Aujourd'hui en Europe - 7 avril 2026

Giorgia Meloni, en déplacement en Arabie saoudite, s’est entretenue avec le prince héritier Mohammed ben Salmane, Avril 2026. Source : Gouvernement italien, licence CC-BY-NC-SA 3.0 IT Aujourd'hui en Europe - 7 avril 2026
Giorgia Meloni, en déplacement en Arabie saoudite, s’est entretenue avec le prince héritier Mohammed ben Salmane, Avril 2026. Source : Gouvernement italien, licence CC-BY-NC-SA 3.0 IT

Aujourd'hui en Europe est un journal consacré aux actualités européennes du jour, réalisé par la rédaction d'Euradio à Bruxelles.

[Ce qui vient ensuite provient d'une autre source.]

theorem cursorIndex (h : Alike s s') (hstream : s.phase = .stream) : s.cursorIndex = s'.cursorIndex := by
  obtain ⟨hc, hrow, hcol, -⟩ := h.stream (.inl hstream)
  obtain ⟨hw, -⟩ := h.size (by simp [hstream]) hc
  rw [State.cursorIndex, State.cursorIndex, hrow, hcol, hw]

end Alike

/-- What a run adds to HIST and to the list of results. -/
def Emits (s t : State) (writes : List Write) (results : List Result) : Prop :=
  t.hist = s.hist ++ writes ∧ t.results = s.results ++ results

theorem emits_nothing {s t : State} (hhist : t.hist = s.hist) (hresults : t.results = s.results) : Emits s t [] [] :=
  ⟨by simpa using hhist, by simpa using hresults⟩

theorem Emits.trans {s t u : State} {ws ws' : List Write} {rs rs' : List Result} (h : Emits s t ws rs)
    (h' : Emits t u ws' rs') : Emits s u (ws ++ ws') (rs ++ rs') := by
  obtain ⟨hhist, hresults⟩ := h
  obtain ⟨hhist', hresults'⟩ := h'
  exact ⟨by rw [hhist', hhist, List.append_assoc], by rw [hresults', hresults, List.append_assoc]⟩

/-- Acceptance issues no write and reports no result (42_pixel_streamer.md R142). -/
theorem emits_accept (i : Instr) (p : Presented) (rest : List Presented) (s : State) :
    Emits s (accept (loadOf i) (present p rest s)) [] [] :=
  emits_nothing (by simp [accept]) (by simp [accept])

/-- A write that ends no operation. -/
theorem emits_write {s t : State} {b : List Byte} {a : Answer} (hhist : t.hist = s.hist ++ [⟨b, a⟩])
    (hresults : t.results = s.results) : Emits s t [⟨b, a⟩] [] :=
  ⟨hhist, by simpa using hresults⟩

/-- A result reported without a write. -/
theorem emits_result {s t : State} {r : Result} (hhist : t.hist = s.hist) (hresults : t.results = s.results ++ [r]) :
    Emits s t [] [r] :=
  ⟨by simpa using hhist, hresults⟩

/-- A block that agrees with another takes the same transition, to a state that agrees with the other's, and emits the
same. -/
theorem StepTo.alike {s s' t : State} (h : Alike s s') (hstep : StepTo s t) :
    ∃ t' ws rs, StepTo s' t' ∧ Alike t t' ∧ Emits s t ws rs ∧ Emits s' t' ws rs := by
  have hr' := h.rst_right
  cases hstep with
  | reset hr => simp [h.rst_left] at hr
  | rest _ hp hq =>
    exact ⟨s', [], [], .rest hr' (h.phase ▸ hp) (h.requests ▸ hq), h, emits_nothing rfl rfl, emits_nothing rfl rfl⟩
  | unknown _ hp hq hd =>
    exact ⟨_, [], [.invalidArgument], .unknown hr' (h.phase ▸ hp) (h.requests ▸ hq) (h.cfg ▸ hd),
      (h.present hp _ _).complete _, emits_result rfl rfl, emits_result rfl rfl⟩
  | reject _ hp hq hd hv =>
    exact ⟨_, [], [.invalidArgument], .reject hr' (h.phase ▸ hp) (h.requests ▸ hq) (h.cfg ▸ hd) (h.cfg ▸ hv),
      (h.present hp _ _).complete _, emits_result rfl rfl, emits_result rfl rfl⟩
  | accept _ hp hq hd hv =>
    exact ⟨_, [], [], .accept hr' (h.phase ▸ hp) (h.requests ▸ hq) (h.cfg ▸ hd) (h.cfg ▸ hv),
      (h.present hp _ _).accept rfl (slotOf_decodeRequest hd), emits_accept _ _ _ s, emits_accept _ _ _ s'⟩
  | frameWait _ hp ha =>
    exact ⟨s', [], [], .frameWait hr' (h.phase ▸ hp) (h.answers ▸ ha), h, emits_nothing rfl rfl, emits_nothing rfl rfl⟩
  | frameOkControl _ hp ha hc =>
    obtain ⟨hcmd, hframe, -⟩ := h.operation (by simp [hp])
    rw [hframe]
    exact ⟨_, [⟨s'.frameBytes, .ok⟩], [.ok], .frameOkControl hr' (h.phase ▸ hp) (h.answers ▸ ha) (hcmd ▸ hc),
      (h.recordWrite _ _).complete _, ⟨rfl, rfl⟩, rfl, rfl⟩
  | frameOkBlit _ hp ha hc =>
    obtain ⟨hcmd, hframe, -⟩ := h.operation (by simp [hp])
    rw [hframe]
    exact ⟨_, [⟨s'.frameBytes, .ok⟩], [], .frameOkBlit hr' (h.phase ▸ hp) (h.answers ▸ ha) (hcmd ▸ hc),
      (h.recordWrite _ _).frameOkBlit hp hc, emits_write rfl rfl, emits_write rfl rfl⟩
  | frameFail _ hp ha =>
    obtain ⟨-, hframe, -⟩ := h.operation (by simp [hp])
    rw [hframe]
    exact ⟨_, [⟨s'.frameBytes, .fail⟩], [.ioError], .frameFail hr' (h.phase ▸ hp) (h.answers ▸ ha),
      (h.recordWrite _ _).emptyBuffer.complete _, ⟨rfl, rfl⟩, rfl, rfl⟩
  | pixel _ hp hm =>
    obtain ⟨-, -, hpixels⟩ := h.operation (by simp [hp])
    rw [hpixels, h.cursorIndex hp] at hm
    exact ⟨_, [], [], .pixel hr' (h.phase ▸ hp) hm, h.appendWord hp _,
      emits_nothing (by simp) (by simp), emits_nothing (by simp) (by simp)⟩
  | flushWait _ hp ha =>
    exact ⟨s', [], [], .flushWait hr' (h.phase ▸ hp) (h.answers ▸ ha), h, emits_nothing rfl rfl, emits_nothing rfl rfl⟩
  | flushOkMore _ hp ha he =>
    obtain ⟨-, -, -, hbuf, -⟩ := h.stream (.inr hp)
    rw [hbuf]
    exact ⟨_, [⟨s'.buf, .ok⟩], [], .flushOkMore hr' (h.phase ▸ hp) (h.answers ▸ ha) (h.atEnd (.inr hp) ▸ he),
      (h.recordWrite _ _).emptyBuffer.setPhase hp _, emits_write rfl rfl, emits_write rfl rfl⟩
  | flushOkEnd _ hp ha he =>
    obtain ⟨-, -, -, hbuf, -⟩ := h.stream (.inr hp)
    rw [hbuf]
    exact ⟨_, [⟨s'.buf, .ok⟩], [], .flushOkEnd hr' (h.phase ▸ hp) (h.answers ▸ ha) (h.atEnd (.inr hp) ▸ he),
      (h.recordWrite _ _).emptyBuffer.setPhase hp _, emits_write rfl rfl, emits_write rfl rfl⟩
  | flushFail _ hp ha =>
    obtain ⟨-, -, -, hbuf, -⟩ := h.stream (.inr hp)
    rw [hbuf]
    exact ⟨_, [⟨s'.buf, .fail⟩], [.ioError], .flushFail hr' (h.phase ▸ hp) (h.answers ▸ ha),
      (h.recordWrite _ _).emptyBuffer.complete _, ⟨rfl, rfl⟩, rfl, rfl⟩
  | settleDone _ hp =>
    exact ⟨_, [], [.ok], .settleDone hr' (h.phase ▸ hp), h.complete _, emits_result rfl rfl, emits_result rfl rfl⟩

/-- Blocks that agree run alike, for any number of steps. -/
theorem run_alike {n : Nat} {s s' t : State} (h : Alike s s') (hrun : run n s = .next t) :
    ∃ t' ws rs, run n s' = .next t' ∧ Alike t t' ∧ Emits s t ws rs ∧ Emits s' t' ws rs := by
  induction n generalizing s s' with
  | zero =>
    obtain rfl : s = t := by simpa using hrun
    exact ⟨s', [], [], rfl, h, emits_nothing rfl rfl, emits_nothing rfl rfl⟩
  | succ n ih =>
    obtain ⟨u, hu, hrest⟩ := step_of_run hrun
    obtain ⟨hwf, hstep⟩ := step_cases hu
    obtain ⟨u', ws, rs, hstep', hu', hemits, hemits'⟩ := hstep.alike h
    obtain ⟨t', ws', rs', hrun', ht', hmore, hmore'⟩ := ih hu' hrest
    refine ⟨t', ws ++ ws', rs ++ rs', ?_, ht', hemits.trans hmore, hemits'.trans hmore'⟩
    rw [run_succ (step_of_stepTo (h.cfg ▸ hwf) hstep'), hrun']

/-- Settles O51: idle blocks with the same configuration and ports agree, and blocks that agree run alike. -/
theorem operationsAreIndependent : Obligations.OperationsAreIndependent := by
  intro s s' n t hp hp' hcfg hrequests hanswers hr hr' hrun
  obtain ⟨t', ws, rs, hrun', ht, ⟨hhist, hresults⟩, hhist', hresults'⟩ :=
    run_alike (alike_of_idle hp hp' hcfg hrequests hanswers hr hr') hrun
  refine ⟨t', hrun', ht.phase, ?_, ?_, ht.requests, ht.answers⟩
  · rw [hhist, hhist', List.drop_left, List.drop_left]
  · rw [hresults, hresults', List.drop_left, List.drop_left]

end Sys2Proof.Machine
end

section
/-! SUPPORT. What a step fetches, what the host reads of STATUS, and the state after reset (10_state.md R22, R28, R36). -/

namespace Sys2Proof.Machine

open Safety

/-- Settles O24: the request on the port in IDLE, the latched operation in FRAME, FLUSH and SETTLE. -/
theorem stepRunsTheInstruction : Obligations.StepRunsTheInstruction := by
  intro s hwf hr
  refine ⟨fun p rest i hp hq hd => step_request s hwf hr hp hq hd, fun hp hq => step_rest s hwf hr hp hq, fun hp => ?_⟩
  have hbusy : s.phase ≠ .idle := by
    rintro hidle
    simp [hidle] at hp
  rw [step_busy s hwf hr hbusy, exec_latched s hwf hbusy]

theorem State.busy_eq_one (s : State) : s.busy = 1 ↔ s.phase ≠ .idle := by
  unfold State.busy
  split <;> simp_all

/-- Settles O28: BUSY is derived from the phase, and the three results have three codes other than 3. -/
theorem statusReadsPhaseAndResult : Obligations.StatusReadsPhaseAndResult := by
  intro s
  refine ⟨s.busy_eq_one, ?_⟩
  simp only [readStatus]
  cases s.result <;> decide

/-- Settles O29, by the values of `State.reset`. -/
theorem resetLeavesTheBlockIdle : Obligations.ResetLeavesTheBlockIdle := ⟨rfl, rfl, rfl, rfl, rfl⟩

/-- Settles O31: the block is idle with an empty buffer, no history, an empty wire, and nothing on its ports. -/
theorem resetMeetsTheInvariants : Obligations.ResetMeetsTheInvariants := by
  refine ⟨inv_of_idle (by decide) rfl rfl rfl, ?_, ⟨[], [], rfl, rfl⟩, ⟨reset_pixels_wf.2, ?_⟩, ?_⟩
  · rintro (hp | hp) <;> cases hp
  · exact fun p hp => absurd hp List.not_mem_nil
  · exact fun v hv => absurd hv List.not_mem_nil

end Sys2Proof.Machine
end

section
/-! SUPPORT. The pixel-buffer space (20_memory.md): a buffer in canonical form is determined by what it reads, a buffer
made of elements reads them back, and the sizes of the writes in HIST (R55, R59). -/

namespace Sys2Proof.Machine

@[simp] theorem readByte_cons_self (a : Nat) (v : Byte) (rest : Memory) : readByte ((a, v) :: rest) a = some v :=
  if_pos rfl

theorem readByte_cons_of_ne {a n : Nat} (v : Byte) (rest : Memory) (h : a ≠ n) :
    readByte ((a, v) :: rest) n = readByte rest n :=
  if_neg h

Avec Thomas Kox, Salomé Moinet, Mathilde Boht, Nicolas Le Guily, Manon Gendreau, Giona Melotto, et Ulrich Huygevelde.

Au programme:  

  • Nouvelles frappes en Iran: menaces de Trump et refus de cessez le feu 
  • Guerre en Ukraine : l’offensive contre l’or noir russe s’intensifie
  • Allemagne : des départs sous contrôle de l’armée 

On ouvre ce journal en Iran, où une sixième semaine de conflit s’est ouverte ce lundi sur des nouvelles menaces du président américain, qui a annoncé vouloir viser les infrastructures énergétiques et civiles du pays si le détroit d’Ormuz n’était pas ré-ouvert d’ici mardi. 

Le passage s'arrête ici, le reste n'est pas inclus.